In the Hopfield network, the system’s dynamics—how these states settle into patterns—are inspired by the way magnetic spins interact in physical systems. Hopfield’s work connected this idea, the potential for systems to transition from a disordered state to a stable one, to the concept of ‘associative memory’. Based loosely on the brain, the associative memory concept holds that if you give a system a piece of the desired output it can ‘remember’ the rest.

The connection was straightforward: just as a spin glass system transitions from a high energy state to a low energy state, a Hopfield network minimises its energy to represent and retrieve stored patterns. It was this analogy, which explained how a sea of small parts could settle into stable states representing stored memories, that encouraged the next generation of researchers to couple the operation of Hopfield networks with principles similar to those observed in physical systems.

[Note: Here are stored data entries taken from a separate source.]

theorem State.decideDirect_kept {a s : State} (breakFlag : Bool) (h : Keeps a s) :
    Keeps a (s.decideDirect breakFlag) :=
  State.settleBoundary_kept _ (State.commitSet_kept h)

theorem State.decideRoute_kept {a s : State} (sh : Sheet) (h : Keeps a s) : Keeps a (s.decideRoute sh).2 := by
  unfold State.decideRoute
  dsimp only
  repeat' split
  all_goals first | exact State.setOutput_kept h _ | exact State.decideDirect_kept _ h

theorem State.decideAtFx_kept {a s : State} (h1 : Handle) (sh : Sheet) (h : Keeps a s) :
    Keeps a (s.decideAtFx h1 sh).2 := by
  unfold State.decideAtFx
  dsimp only
  split
  · dsimp only
    exact State.loopGate_kept _ (State.modifySheet_kept _ _ h)
  · dsimp only
    exact State.routeGate_kept _ (State.loopGate_kept _ (State.modifySheet_kept _ _ (State.decideRoute_kept _ h)))

theorem State.modifySet_kept {a s : State} (f : SetRecord → SetRecord) (h : Keeps a s) :
    Keeps a (s.modifySet f) :=
  h.same (by simp) (by simp) (by simp) (by simp) (by simp)

theorem State.launch_kept {a s : State} (d : Destination) (l : List Member) (h : Keeps a s) :
    Keeps a (s.launch d l) :=
  h.same (by simp) (by simp) (by simp) (by simp) (by simp)

theorem State.beginEject_kept {a s : State} (h : Keeps a s) :
    Keeps a (s.beginEject) := by
  unfold State.beginEject
  dsimp only
  repeat'
    first
    | assumption | with_reducible apply State.setOutput_kept | with_reducible apply State.launch_kept
    | with_reducible apply State.decideBoundary_kept | split

theorem State.examineEject_kept {a s : State} (h : Keeps a s) :
    Keeps a (s.examineEject) := by
  unfold State.examineEject
  repeat' first | assumption | with_reducible apply State.beginEject_kept | split

theorem State.beginDump_kept {a s : State} (h : Keeps a s) :
    Keeps a (s.beginDump) :=
  h.same (by simp) (by simp) (by simp) (by simp) (by simp)

theorem State.examineDump_kept {a s : State} (h : Keeps a s) :
    Keeps a (s.examineDump) :=
  h.same (by simp) (by simp) (by simp) (by simp) (by simp)

theorem State.examineSet_kept {a s : State} (h : Keeps a s) :
    Keeps a (s.examineSet) := by
  unfold State.examineSet
  repeat'
    first
    | assumption | with_reducible apply State.examineEject_kept | with_reducible apply State.examineDump_kept

theorem State.topNotice_kept {a s : State} (c : Copy) (k : Stacker) (h : Keeps a s) :
    Keeps a (s.topNotice c k) := by
  unfold State.topNotice
  repeat'
    first
    | assumption | with_reducible apply State.record_kept | with_reducible apply State.setOutput_kept | split

theorem State.resolved_kept {a s : State} (r : BrokenCopy) (h : Keeps a s) :
    Keeps a (s.resolved r) := by
  unfold State.resolved
  repeat'
    first
    | assumption | with_reducible apply State.examineDump_kept | with_reducible apply State.topNotice_kept | split

theorem State.examineCopy_kept {a s : State} (c : Copy) (h : Keeps a s) :
    Keeps a (s.examineCopy c) := by
  unfold State.examineCopy
  repeat'
    first
    | assumption | with_reducible apply State.setOutput_kept | with_reducible apply State.resolved_kept | split

theorem State.withdrawBroken_kept {a s : State} (c : Copy) (h : Keeps a s) :
    Keeps a (s.withdrawBroken c) := by
  unfold State.withdrawBroken
  dsimp only
  repeat'
    first
    | assumption | with_reducible apply State.withdrawCopy_kept | with_reducible apply State.setOutput_kept
    | with_reducible apply State.examineCopy_kept

theorem State.breakCopy_kept {a s : State} (c : Copy) (mode : OutputMode) (h : Keeps a s) :
    Keeps a (s.breakCopy c mode) := by
  unfold State.breakCopy
  dsimp only
  repeat'
    first
    | assumption | with_reducible apply State.modifySheets_kept | with_reducible apply State.modifySet_kept
    | with_reducible apply State.setOutput_kept | with_reducible apply State.withdrawBroken_kept

theorem State.rewithdraw_kept {a s : State} (c : Copy) (h : Keeps a s) :
    Keeps a (s.rewithdraw c) := by
  unfold State.rewithdraw
  repeat'
    first
    | assumption | with_reducible apply State.setOutput_kept | with_reducible apply State.withdrawBroken_kept
    | split

theorem State.emptySet_kept {a s : State} (h : Keeps a s) :
    Keeps a (s.emptySet) :=
  h.same (by simp) (by simp) (by simp) (by simp) (by simp)

theorem State.disposeMembers_kept {a s : State} (d : Destination) (y : List Member) (h : Keeps a s) :
    Keeps a (s.disposeMembers d y) := by
  induction y generalizing s with
  | nil => exact h
  | cons x l ih =>
    unfold State.disposeMembers
    dsimp only
    repeat'
      first
      | assumption | apply ih | with_reducible apply State.dropSides_kept | with_reducible apply State.record_kept

theorem State.stackSet_kept {a s : State} (k : Stacker) (h : Keeps a s) :
    Keeps a (s.stackSet k) :=
  h.same (by simp) (by simp) (by simp) (by simp) (by simp)

theorem State.forgetLatest_kept {a s : State} (h : Keeps a s) :
    Keeps a (s.forgetLatest) :=
  h.same (by simp) (by simp) (by simp) (by simp) (by simp)

theorem State.completeEject_kept {a s : State} (h : Keeps a s) :
    Keeps a (s.completeEject) := by
  unfold State.completeEject
  dsimp only
  repeat'
    first
    | assumption | with_reducible apply State.disposeMembers_kept | with_reducible apply State.stackSet_kept
    | with_reducible apply State.forgetLatest_kept | with_reducible apply State.emptySet_kept | split

theorem State.deliverDirect_kept {a s : State} (sh : Sheet) (k : Stacker) (h : Keeps a s) :
    Keeps a (s.deliverDirect sh k) := by
  unfold State.deliverDirect
  dsimp only
  repeat'
    first
    | assumption | with_reducible apply State.dropSides_kept | with_reducible apply State.record_kept
    | with_reducible apply State.setOutput_kept

theorem State.purgeDirect_kept {a s : State} (sh : Sheet) (h : Keeps a s) :
    Keeps a (s.purgeDirect sh) := by
  unfold State.purgeDirect
  repeat' first | assumption | with_reducible apply State.dropSides_kept | with_reducible apply State.record_kept

theorem State.discardGrid_kept {a s : State} (h : Keeps a s) :
    Keeps a (s.discardGrid) :=
  h.same (by simp) (by simp) (by simp) (by simp) (by simp)

theorem State.putTimers_kept {a s : State} (h1 : Handle) (t : SheetTimers) (h : Keeps a s) :
    Keeps a (s.putTimers h1 t) :=
  h.same (by simp) (by simp) (by simp) (by simp) (by simp)

theorem State.admitHead_kept {a s : State} (g : Grid) (x : PlanEntry) (rest : List PlanEntry) (h1 : Handle) (front : Nat) (h : Keeps a s) :
    Keeps a (s.admitHead g x rest h1 front) :=
  h.same (by simp) (by simp) (by simp) (by simp) (by simp)

theorem State.setWaitReason_kept {a s : State} (r : WaitReason) (h : Keeps a s) :
    Keeps a (s.setWaitReason r) :=
  h.same (by simp) (by simp) (by simp) (by simp) (by simp)

theorem State.evaluateTimes_kept {a s : State} (n : Nat) (h : Keeps a s) :
    Keeps a (State.evaluateTimes n s) :=
  h.same (by simp) (by simp) (by simp) (by simp) (by simp)

theorem State.evaluate_kept {a s : State} (h : Keeps a s) :
    Keeps a (s.evaluate) :=
  h.same (by simp) (by simp) (by simp) (by simp) (by simp)

theorem State.freeScheduled_kept {a s : State} (y : List Handle) (h : Keeps a s) :
    Keeps a (s.freeScheduled y) :=
  h.same (by simp) (by simp) (by simp) (by simp) (by simp)

theorem State.rewithdrawAll_kept {a s : State} (y : List PlanEntry) (h : Keeps a s) :
    Keeps a (s.rewithdrawAll y) := by
  induction y generalizing s with
  | nil => exact h
  | cons x l ih =>
    unfold State.rewithdrawAll
    repeat' first | assumption | apply ih | with_reducible apply State.rewithdraw_kept

theorem State.deschedule_kept {a s : State} (h : Keeps a s) :
    Keeps a (s.deschedule) := by
  unfold State.deschedule
  dsimp only
  repeat'
    first
    | assumption | with_reducible apply State.freeScheduled_kept | with_reducible apply State.setScheduler_kept
    | with_reducible apply State.setPlan_kept | with_reducible apply State.rewithdrawAll_kept

theorem State.setHolds_kept {a s : State} (f : FeedHolds) (h : Keeps a s) :
    Keeps a (s.setHolds f) := by
  unfold State.setHolds
  repeat' first | assumption | with_reducible apply Keeps.runSame | rfl

theorem State.pick_kept {a s : State} (h1 : Handle) (sh : Sheet) (due : Tick) (h : Keeps a s) :
    Keeps a (s.pick h1 sh due) :=
  h.same (by simp) (by simp) (by simp) (by simp) (by simp)

theorem State.trayFoundEmpty_kept {a s : State} (t : Tray) (h : Keeps a s) :
    Keeps a (s.trayFoundEmpty t) := by
  unfold State.trayFoundEmpty
  dsimp only
  repeat'
    first
    | assumption | with_reducible apply State.deschedule_kept | with_reducible apply State.setHolds_kept
    | with_reducible apply State.evaluate_kept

Jack Cowen, an influential researcher who worked with Hopfield, understood the symbolic currency of the idea. He said ‘I think that's neat stuff, but I still think it's an artificial system, as is the antisymmetric one. It may have nothing to do with the way things really work in the nervous system, but it's a very interesting idea.’

By drawing a parallel between associative memory and the behaviour of physical systems like spin glasses, Hopfield reinforced the idea that complex cognitive processes could emerge from the collective behaviour of simple interacting units. This perspective supported the well-established notion that the brain’s higher-order cognitive functions could be explained through the interactions of simpler components.

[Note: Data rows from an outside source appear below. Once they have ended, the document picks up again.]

-- ==== Sys2Proof/Laws/Effects.lean ====
section
/-! SUPPORT. What the shared operations do, each said once as a relation of Safety between the state before and the
state after. -/

open Sys2Proof

namespace Sys2Proof.Machine

/-- An event record is one with no disposition. -/
theorem isEvent_iff (b : LogBody) : b.isEvent = true ↔ b.disposition = none := by
  unfold LogBody.isEvent; cases b.disposition <;> simp

/-- The log ring is full exactly when no entry is free (R171). -/
theorem full_iff (s : State) : (∀ c, s.config = some c
    → c.logEntries ≤ (s.log.producer - s.log.consumer).toNat) ↔ s.logFree = 0 := by
  unfold State.logFree State.logEntries State.logUsed
  cases s.config with
  | none => simp
  | some c => simp; omega

/-- What a discarded event record leaves (R171). -/
theorem discard_spec (s : State) : s.discardEvent.log = { s.log with overrun := true }
    ∧ s.discardEvent.junction = s.junction
    ∧ s.discardEvent.attention = (if s.log.overrun then s.attention else s.attention.withE .logOverrun)
        ∧ KeepsBut [.log, .attention] s s.discardEvent := by
  unfold State.discardEvent
  by_cases h : s.log.overrun = true
  · rw [if_pos h, if_pos h]
    refine ⟨?_, rfl, rfl, KeepsBut.refl⟩
    cases hl : s.log; rw [hl] at h; simp at h; simp [h]
  · rw [if_neg h, if_neg h]
    exact ⟨rfl, rfl, rfl, by intro b hb; cases b <;> first | (exfalso; simp at hb; done) | exact rfl⟩

theorem take_val (w : State) (a b c) (hf : w.log.inFlight = none) (hl : takeFrom w.logFree w.log.waiting = (a, b,
    c)) :
    w.takeRecord = (let s1 := w.setLog { w.log with waiting := a, inFlight := b.map (fun r => (w.log.producer, r)) }
      let s2 := if c then s1.discardEvent else s1
      match (generalizing := false) b with | none => s2 | some r => s2.ask (.logWrite w.log.producer r)) := by
  unfold State.takeRecord
  rw [hf]
  dsimp only
  generalize takeFrom w.logFree w.log.waiting = p at hl ⊢
  subst hl
  rfl

theorem takeFrom_full (l : List LogRecord) : ∃ lost left, l = lost ++ left ∧ (∀ y ∈ lost, y.body.disposition = none)
    ∧ (∀ y, left.head? = some y → y.body.disposition ≠ none) ∧ takeFrom 0 l = (left, none, !lost.isEmpty) := by
  induction l with
  | nil => exact ⟨[], [], rfl, by simp, by simp, rfl⟩
  | cons r rs ih =>
    obtain ⟨lost, left, h1, h2, h3, h4⟩ := ih
    by_cases h : r.body.isEvent = true
    · refine ⟨r :: lost, left, by rw [h1]; rfl, ?_, h3, ?_⟩
      · intro y hy
        rcases List.mem_cons.1 hy with rfl | hy
        · exact (isEvent_iff _).1 h
        · exact h2 y hy
      · simp [takeFrom, h, h4]
    · refine ⟨[], r :: rs, rfl, by simp, ?_, ?_⟩
      · intro y hy; simp at hy; subst hy; exact fun e => h ((isEvent_iff _).2 e)
      · simp [takeFrom, h]

/-- What `State.takeRecord` does (R170, R171). -/
theorem takesNext (w : State) : TakesNext w w.takeRecord := by
  have k : KeepsBut [.junction, .log, .attention] w w.takeRecord := by
    have k := State.takeRecord_keeps w
    intro b hb
    cases b <;> first | (exfalso; simp at hb; done) | (simp only [Block.same, k])
  unfold TakesNext
  dsimp only
  refine ⟨?_, ?_, ?_, k⟩
  · intro h
    have : w.takeRecord = w := by
      unfold State.takeRecord
      cases hh : w.log.inFlight with
      | some _ => rfl
      | none => exact absurd hh h
    rw [this]; exact KeepsBut.refl
  · intro hf hq
    have e := take_val w [] none false hf (by rw [hq]; rfl)
    dsimp only [Option.map_none] at e
    rw [if_neg (by simp)] at e
    rw [e]
    have : ({ w.log with waiting := [], inFlight := none } : LogWriter) = w.log := by
      cases hl : w.log; rw [hl] at hf hq; simp at hf hq; simp [hf, hq]
    intro b _
    cases b <;> first | exact this | exact rfl
  · intro x rest hf hq
    refine ⟨?_, ?_⟩
    · intro hfull
      rw [full_iff] at hfull
      have e := take_val w rest (some x) false hf (by rw [hq]; simp [takeFrom, Nat.one_le_iff_ne_zero.2 hfull])
      dsimp only [Option.map_some] at e
      rw [if_neg (by simp)] at e
      rw [e]
      exact ⟨rfl, rfl, rfl⟩
    · intro hfull
      rw [full_iff] at hfull
      obtain ⟨lost, left, h1, h2, h3, h4⟩ := takeFrom_full w.log.waiting
      refine ⟨lost, left, h1, h2, h3, ?_⟩
      have e := take_val w left none (!lost.isEmpty) hf (by rw [hfull]; exact h4)
      dsimp only [Option.map_none] at e
      rw [e]
      cases hlost : lost with
      | nil =>
        rw [if_neg (by simp)]
        rw [hlost] at h1
        have : ({ w.log with waiting := left, inFlight := none } : LogWriter) = w.log := by
          rw [← hf, show left = w.log.waiting from h1.symm]
        exact ⟨rfl, fun _ => ⟨this, rfl⟩, fun h => absurd rfl h⟩
      | cons a as =>
        rw [if_pos (by simp)]
        have d := discard_spec (w.setLog { w.log with waiting := left, inFlight := none })
        refine ⟨d.2.1, fun h => absurd h (by simp), fun _ => ⟨?_, d.2.2.1⟩⟩
        rw [d.1]
        show ({ producer := _, consumer := _, waiting := left, inFlight := none, overrun := true } : LogWriter) = _
        rw [← hf]; rfl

As Hopfield explained: ‘Computational properties of use to biological organisms or to the construction of computers can emerge as collective properties of systems having a large number of simple equivalent components (or neurons).’ The result, according to this model, is that intelligence is an emergent property that may be produced through the interaction of smaller, simpler units. Faced with such a conclusion, it is perhaps unsurprising that the paper caught fire.

Toy models

To explain the functioning of the systems, Hopfield leaned heavily on the famous law coined by Canadian psychologist Donald Hebb: ‘When an axon of cell A is near enough to excite a cell B and repeatedly or persistently takes part in firing it, some growth process or metabolic change takes place in one or both cells such that A’s efficiency, as one of the cells firing B, is increased.’ You might know it as ‘neurons that fire together, wire together.’

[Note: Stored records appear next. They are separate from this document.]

-- ==== Sys2Proof/Tests/Slice0.lean ====
section
/-! SUPPORT. The row's own tests: ill-formed commands that the checks refuse, one step of each command on a small state,
and for each statement of Certificates/Slice0 that has hypotheses a witness that meets them, clause by clause. -/

namespace Sys2Proof.Tests

open Sys2Proof Sys2Proof.Machine

/-! ## Small states -/

def travel (length factor : Nat) : LegFigures := ⟨length, factor⟩

/-- The configuration of the manual's worked figures (chapters 1 and 11). -/
def cfg : Configuration where
  descriptors := #v[
    ⟨0x0100000, true, some .plain, 16, true, true, true, true⟩,
    ⟨0x0200000, true, some .plan, 13, true, true, true, false⟩,
    ⟨0x0202000, true, some .tag, 12, true, true, true, true⟩,
    ⟨0x4000000, true, some .buffer, 26, true, true, true, true⟩,
    ⟨0x0210000, true, some .log, 16, true, true, true, false⟩,
    ⟨0x0220000, true, some .command, 12, true, true, true, false⟩,
    ⟨0x0230000, true, some .view, 12, true, true, true, true⟩,
    ⟨0, false, some .plain, 0, false, false, false, false⟩]
  arbiter := some .rotating
  bufferCount := 64
  bufferSizeLog2 := 20
  accumulatorCapacity := 12
  planSlots := 32
  logEntries := 64
  legs := #v[travel 600 256, travel 1400 256, travel 2200 256, travel 3000 256, travel 1800 256, travel 1200 256,
    travel 3600 256, travel 5200 256, travel 4000 384, travel 2500 384, travel 1500 256, travel 2000 256,
    travel 4500 256, travel 4000 256, travel 3000 256, travel 3000 256, travel 2600 256, travel 1500 256]
  pickDelay := #v[3000, 3000, 3500, 3500]
  earlyRatio := 8
  lateRatio := 13
  coverRatio := 13
  encoderPerMm := 20
  earlyFixed := 300
  lateFixed := 500
  coverFixed := 500
  mediaLength := #v[2794, 2970, 2159, 1800]
  pitchLength := 3300
  minimumGap := 250
  speed := #v[200, 400, 600, 800, 1000, 1250, 1600, 2000]
  lockTolerance := 8
  runTolerance := 20
  lockTimeout := 200000
  minimumDwell := 2000
  stopGrace := 20000

/-- The timing set of speed code 4. -/
def tm : TimingSet := timingSet cfg 4

/-- Activated, in a run state, with nothing else changed from reset. -/
def stateIn (r : RunState) : State :=
  (State.reset.setConfig (some cfg)).setRun { State.reset.run with state := r }

/-- Locked at code 4 since tick 0, in a run state, with the grid and the timing set. -/
def lockedIn (r : RunState) : State :=
  (((stateIn r).setDrive ⟨.locked, 4, 4, 200, 200, some 1000, 0, 0, 0, none, true, 4⟩).setTracker
    { Tracker.reset with timing := some tm }).setScheduler { Scheduler.reset with grid := some (tm.grid 0) }

/-- A sheet of statement 6001 of four sheets from tray 2. -/
def entry (q k : Nat) : PlanEntry := ⟨q, 6001, k, 4, 1, 0, .simplex, none, none, false, 301, .set, 0⟩

def sheetOf (e : PlanEntry) (x : SheetState) : Sheet :=
  ⟨e, 1, 3, none, 3, x, none, 0, none, none, false, false, false, false, false, 0, false⟩

/-- An expectation of sheet 0 from tick 100 to tick 200. -/
def expected : Expectation := ⟨.sheet 0, 100, 200, 1000, 2000, true⟩

/-- A sensor of a state with its line, occupant and expectations. -/
def withSensor (s : State) (x : Sensor) (covered : Bool) (o : Occupant) (l : List Expectation) : State :=
  s.putSensor x ⟨covered, o, 0, 1000, 2000, some 2000, l⟩

/-- Memory under a state. -/
def withBytes (s : State) (m : List Host.Cell) : State := s.setMemory m

/-- The agent holds the M-port with an operation in progress. -/
def withAgent (s : State) (op : RecordOp) : State :=
  s.setJunction { s.junction with holder := some .agent, agentQueue := [op] }

def busyRecord : LogRecord := ⟨0, .speedSet 0 0⟩

/-- A record whose write is under way, so that further records wait. -/
def busyLog : LogWriter := ⟨0, 0, [], some (0, busyRecord), false⟩

/-- A property of the state after a command. -/
def after (c : Instr) (s : State) (p : State → Bool) : Bool :=
  match exec c s with
  | .next t => p t
  | .fault _ => false
  | .refused _ => false

def readOf (a : BitVec 28) (n : AccessSize) : Access := ⟨false, a, n, []⟩
def writeOf (a : BitVec 28) (v : Byte) : Access := ⟨true, a, .bytes1, [v]⟩

/-! ## Well-formedness: each check refuses an ill-formed term -/

theorem test_refuses_unaligned : Instr.wf (.upstreamAccess .E ⟨false, 0x102, .bytes4, []⟩) = false := by decide
theorem test_refuses_short_write : Instr.wf (.upstreamAccess .P ⟨true, 0x100, .bytes2, [1]⟩) = false := by decide
theorem test_refuses_read_with_data : Instr.wf (.upstreamAccess .P ⟨false, 0x100, .bytes1, [1]⟩) = false := by decide
theorem test_refuses_dropped_read : Instr.wf (.droppedWrite .E (readOf 0x100 .bytes1)) = false := by decide
theorem test_refuses_dropped_unaligned : Instr.wf (.droppedWrite .E ⟨true, 1, .bytes2, [0, 0]⟩) = false := by decide
theorem test_refuses_claim_write : Instr.wf (.claim (writeOf 0x230004 0)) = false := by decide
theorem test_refuses_claim_burst : Instr.wf (.claim (readOf 0x230000 .burst)) = false := by decide
theorem test_refuses_claim_unaligned : Instr.wf (.claim (readOf 0x230003 .bytes2)) = false := by decide
theorem test_refuses_inspection_write : Instr.wf (.claimInspection (writeOf 0x230004 0)) = false := by decide
theorem test_refuses_inspection_burst : Instr.wf (.claimInspection (readOf 0x230000 .burst)) = false := by decide
theorem test_refuses_inspection_unaligned : Instr.wf (.claimInspection (readOf 0x230002 .bytes4)) = false := by decide
theorem test_refuses_abandon_read : Instr.wf (.abandon (readOf 0x230008 .bytes1)) = false := by decide
theorem test_refuses_abandon_burst :
    Instr.wf (.abandon ⟨true, 0x230000, .burst, List.replicate 32 0⟩) = false := by decide
theorem test_refuses_abandon_short : Instr.wf (.abandon ⟨true, 0x230008, .bytes4, [3]⟩) = false := by decide
theorem test_refuses_summary_write : Instr.wf (.summaryRead .E (writeOf 0x23000C 0)) = false := by decide
theorem test_refuses_summary_burst : Instr.wf (.summaryRead .E (readOf 0x230000 .burst)) = false := by decide
theorem test_refuses_summary_unaligned : Instr.wf (.summaryRead .E (readOf 0x23000D .bytes2)) = false := by decide
theorem test_refuses_rearm_write : Instr.wf (.captureRearm .E (writeOf 0x230018 0)) = false := by decide
theorem test_refuses_rearm_burst : Instr.wf (.captureRearm .E (readOf 0x230000 .burst)) = false := by decide
theorem test_refuses_rearm_unaligned : Instr.wf (.captureRearm .P (readOf 0x23001A .bytes4)) = false := by decide
theorem test_refuses_empty_consumer_write : Instr.wf (.consumerWrite 5 0) = false := by decide
theorem test_accepts_commands : Instr.wf (.upstreamAccess .E (writeOf 0x100 7)) = true
    ∧ Instr.wf (.consumerWrite 5 1) = true ∧ Instr.wf (.claim (readOf 0x230004 .bytes4)) = true := by decide

/-- The table gives no row any bits, so that no word spells a command. -/
theorem test_no_word_spells_a_command : decodeTableWord 0 0 = none ∧ decodeTableWord 32 1 = none := by decide

/-! ## One step of each command

Expected values are the manual's worked figures for speed code 4 (chapters 1 and 7) or worked by hand from the rule
named. -/

/-- Chapter 1's table for code 4: pitch, loop pitches, set gap, return lead, the leads and the encoder count. -/
theorem test_timing_set : tm.pitch = 33000 ∧ tm.loopPitches = 7 ∧ tm.setGap = 3 ∧ tm.returnLead = 46667
    ∧ tm.lead = #v[39000, 47000, 55500, 63500] ∧ tm.encoderCount = 200 := by decide

/-- Chapter 1's pitches at codes 0 and 7. -/
theorem test_pitches : (timingSet cfg 0).pitch = 165000 ∧ (timingSet cfg 7).pitch = 16500 := by decide

/-- R186: the worked configuration meets every check. -/
theorem test_configuration_accepted : cfg.refusal 0 = none := by decide

theorem test_power_reset : after .powerReset (lockedIn .running)
    (fun t => t.run.state == .inactive && t.drive.state == .off && t.config.isNone) = true := by decide

/-- R151. -/
theorem test_engine_reset : after .engineReset (lockedIn .running)
    (fun t => t.run.state == .stopping && t.drive.state == .coasting && t.scheduler.grid.isNone) = true := by decide

/-- R149: no grace. -/
theorem test_cover_open : after .coverOpen ((lockedIn .running).setTick 77)
    (fun t => t.run.state == .stopping && t.run.graceDeadline == some 77) = true := by decide

/-- R82 at F2: leg 2 is 14,000 at code 4, its margins 737 and 1,210, so MG is expected from +13,263 to +15,210. -/
theorem test_leading_edge : after (.leadingEdge .F2)
    (((withSensor (lockedIn .running) .F2 false .none [expected]).putSheet 0
      (some (sheetOf (entry 301 1) .feeding))).setTick 100)
    (fun t => (t.sensor .MG).expectations.map (fun e => (e.opens, e.closes)) == [(13363, 15310)]) = true := by decide

/-- R84: an edge one tick before the window is EARLY. -/
theorem test_leading_edge_early : after (.leadingEdge .F2)
    (((withSensor (lockedIn .running) .F2 false .none [expected]).putSheet 0
      (some (sheetOf (entry 301 1) .feeding))).setTick 99)
    (fun t => t.run.state == .stopping && t.run.jam.map (fun j => (j.cause, j.sensor, j.sequence))
      == some (.early, some .F2, some 301)) = true := by decide

/-- R91: one tick less than cover min is SHORT. -/
theorem test_trailing_edge_short : after (.trailingEdge .F2)
    (((withSensor (lockedIn .running) .F2 true (.sheet 0) []).putSheet 0
      (some (sheetOf (entry 301 1) .feeding))).setTick 999)
    (fun t => t.run.jam.map (fun j => j.cause) == some .short
      && (t.sheet 0).map (fun x => x.halted) == some true) = true := by decide

/-- R91: cover min itself is accepted. -/
theorem test_trailing_edge_accepted : after (.trailingEdge .F2)
    (((withSensor (lockedIn .running) .F2 true (.sheet 0) []).putSheet 0
      (some (sheetOf (entry 301 1) .feeding))).setTick 1000)
    (fun t => t.run.state == .running && (t.sensor .F2).occupant == .none) = true := by decide

/-- R96: pass 1 marks the front. -/
theorem test_image_fault : after .imageFault
    ((withSensor (lockedIn .running) .TR true (.sheet 0) []).putSheet 0 (some (sheetOf (entry 301 1) .printing)))
    (fun t => (t.sheet 0).map (fun x => (x.frontFaulted, x.backFaulted, x.broken)) == some (true, false, true)) = true := by
  decide

theorem test_image_fault_deasserted : after .imageFaultDeasserted
    ((stateIn .idle).setLines { Lines.low with imageFault := true }) (fun t => t.lines == Lines.low) = true := by decide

Of course, Hopfield networks are not brains. And neither are they spin glasses. These types of comparisons are better thought of as ‘toy models’ that seek to help scientists understand the world. Frank Rosenblatt, on whose famous perceptron algorithm Hopfield aimed to build, stressed the importance of toy models to AI research in 1961:

‘The model is a simplified theoretical system, which purports to represent the laws and relationships which hold in the real physical universe…the model deliberately neglects certain complicating features of the natural phenomena under consideration, in order to obtain a more readily analyzed system, which will suggest basic principles that might be missed among the complexities of a more accurate representation.’

These models tell researchers about the problem they are trying to solve, but they also widen the epistemological field to accommodate new perspectives. Philosophers of science Knuttila and Loettgers, for example, have shown that mental models ‘provide modelers with a powerful cognitive strategy to transfer concepts, formal structures, and methods from one discipline to another’.

Through this process of analogical reasoning, the twin abstractions of spin glass modelling and neurophysiology offered a way of describing the functioning of the systems that was both persuasive and epistemically valuable. It may have won Hopfield a Nobel Prize, but that would have been small comfort to Stephen Grossberg.